If you logged into the meeting with your control number, you may ask a question by typing it into the box at the bottom of the screen any time during this meeting. The polls to vote online are now open. If you have not yet submitted a proxy and wish to vote on these items or wish to revoke a proxy you have previously voted, you may vote your shares by clicking on the Vote Here button on your screen now. You will need the control number provided on your proxy in order to vote your shares online. If you have already given your proxy to management, you need not vote again because the persons designated as proxies will vote for you. However, you may revoke your proxy by voting virtually at this meeting. I can report that notice of this meeting was properly mailed to our shareholders.

A complete list of shareholders entitled to vote at this meeting is maintained by the company. There were 18,007,425 shares of common stock outstanding and entitled to vote as of the record date, March 5, 2026. Under the company's bylaws, the presence in person or by proxy of shareholders entitled to cast a majority of all votes entitled to be cast at this meeting constitutes a quorum. The Inspector of Election has informed me that a quorum is present for purposes of conducting the business of this meeting. We have three proposals before us as presented in the proxy statement. The first is to elect three Class One directors for 3-year terms. The second is to ratify the appointment of Deloitte & Touche LLP as our independent registered public accounting firm for 2026.

Three is the advisory approval of executive compensation. The voting is now closed. All votes have been tallied, and I have been informed by the Inspector of Election that there are sufficient votes to elect Ms. Eicher, Ms. Green, and Mr. Mulligan as directors for a 3-year term ending 2029, to ratify the appointment of Deloitte & Touche LLP as the company's independent registered public accounting firm for 2026, and to support the advisory approval of compensation of the company's named executives.

As Secretary of the company, I will keep the Inspector of Election certificates with the records of this meeting, which can be viewed at the offices of the company. Also available for inspection by the shareholders in the offices of the company are copies of the minutes from the April 29th, 2025 annual shareholders meeting, notice of this meeting and proxy statement, proxy, and an affidavit of mailing certifying to the timely mailing on or about March 18th, 2026 of the proxy materials to all shareholders of record as of the record date. Copies of the notice of meeting and proxy statement and the proxy are also posted on the virtual meeting site.

David Huml
President and CEO, Tennant Company

Thanks, Kristin. At this point, we would be happy to take your questions. If you have logged into the meeting with your control number and would like to ask a question, you may do so now by typing your question into the box at the bottom of the screen. We will prioritize questions that relate to proposals considered at this meeting. If you have general questions about Tennant Company, please include your contact information along with your question so that we can respond to you after the meeting. We have allotted up to 10 minutes to answer questions. We will now pause to allow questions to be submitted.

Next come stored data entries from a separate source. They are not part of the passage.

-- ==== Sys2Proof/Machine/Routing.lean ====
section
/-! DEFINITION. Routing and DEST-HELD (R46, R47, R153, R154). -/
namespace Sys2Proof.Machine

/-- A peer's window contains station `n`. -/
def Peer.serves (p : Peer) (n : Nat) : Bool :=
  match p.window with
  | none => false
  | some (lo, hi) => decide (lo ≤ n ∧ n ≤ hi)

/-- The owner of a station number (R153). -/
def Blocks.owner (e : Env) (b : Blocks) (n : Nat) : Option Nat :=
  if e.inWindow n then (if (b.station? n).isSome then some e.cfg.bay.val else none)
  else (List.range e.cfg.nBays).find? fun k => k != e.cfg.bay.val && (b.peer k).serves n

/-- The destination lies in this bay and is routed. -/
def Blocks.ownsStation (e : Env) (b : Blocks) (n : Nat) : Bool :=
  b.owner e n == some e.cfg.bay.val

/-- The owner found by routing is missing or ABSENT (R120, R124). -/
def Blocks.ownerGone (e : Env) (b : Blocks) (n : Nat) : Bool :=
  match b.owner e n with
  | none => true
  | some k => k != e.cfg.bay.val && (b.peer k).presence == .absent

/-- The conditions for DEST-HELD (R46). -/
def Blocks.mustHold (e : Env) (b : Blocks) (m : Move) : Bool :=
  match b.owner e m.dest with
  | none => true
  | some k =>
    if k = e.cfg.bay.val then (b.station? m.dest).any Station.offline
    else
      (b.peer k).presence == .absent || ((b.peer k).holdUntil.isSome && m.cls != .hot) ||
        (b.peer k).offline.contains m.dest

/-- Decides DEST-HELD afresh for the WAITING moves `affects` names; a move that loses it is made
known to the Dispatch Unit (R47). -/
def Blocks.reevaluate (e : Env) (affects : Move → Bool) (b : Blocks) : Blocks :=
  let hit (m : Move) : Bool := m.state == .waiting && affects m
  let b' := b.modMoves (updWhere hit fun m => { m with destHeld := b.mustHold e m })
  if b.moveList.any fun m => hit m && m.destHeld && !b.mustHold e m then b'.wantBind else b'

/-- Re-evaluates the moves whose destination is owned by bay `k` (R47, R148, R150). -/
def Blocks.reevaluateBay (e : Env) (k : Nat) (b : Blocks) : Blocks :=
  b.reevaluate e fun m => b.owner e m.dest == some k

/-- Re-evaluates the moves whose destination is a station of this bay (R39). -/
def Blocks.reevaluateOwn (e : Env) (b : Blocks) : Blocks :=
  b.reevaluate e fun m => e.inWindow m.dest

/-- Two windows overlap (R154). -/
def overlap (w : Nat × Nat) (lo hi : Nat) : Bool := decide (w.1 ≤ hi ∧ lo ≤ w.2)

/-- A peer of a lower bay holds a window that overlaps the own window (R154). -/
def Blocks.lowerOverlap (e : Env) (b : Blocks) : Bool :=
  (List.range e.cfg.bay.val).any fun k =>
    (b.peer k).window.any fun w => overlap w e.cfg.base e.cfg.limit

end Sys2Proof.Machine
end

Note that you will be able to find the details about first quarter performance on our website at www.investors.tennantco.com on May first, where you will be able to read our first quarter earnings release and listen or read the transcript from our first quarter earnings call.

We have received no questions. If at any time you have a question about Tennant Company that you wish to have answered, our investor relations contact is Lorenzo Bassi, Vice President of Finance. I'd like to conclude by thanking everyone again for participating in today's meeting and for your continued support of Tennant Company. The meeting is now adjourned.

Operator

That concludes our meeting today. You may now disconnect.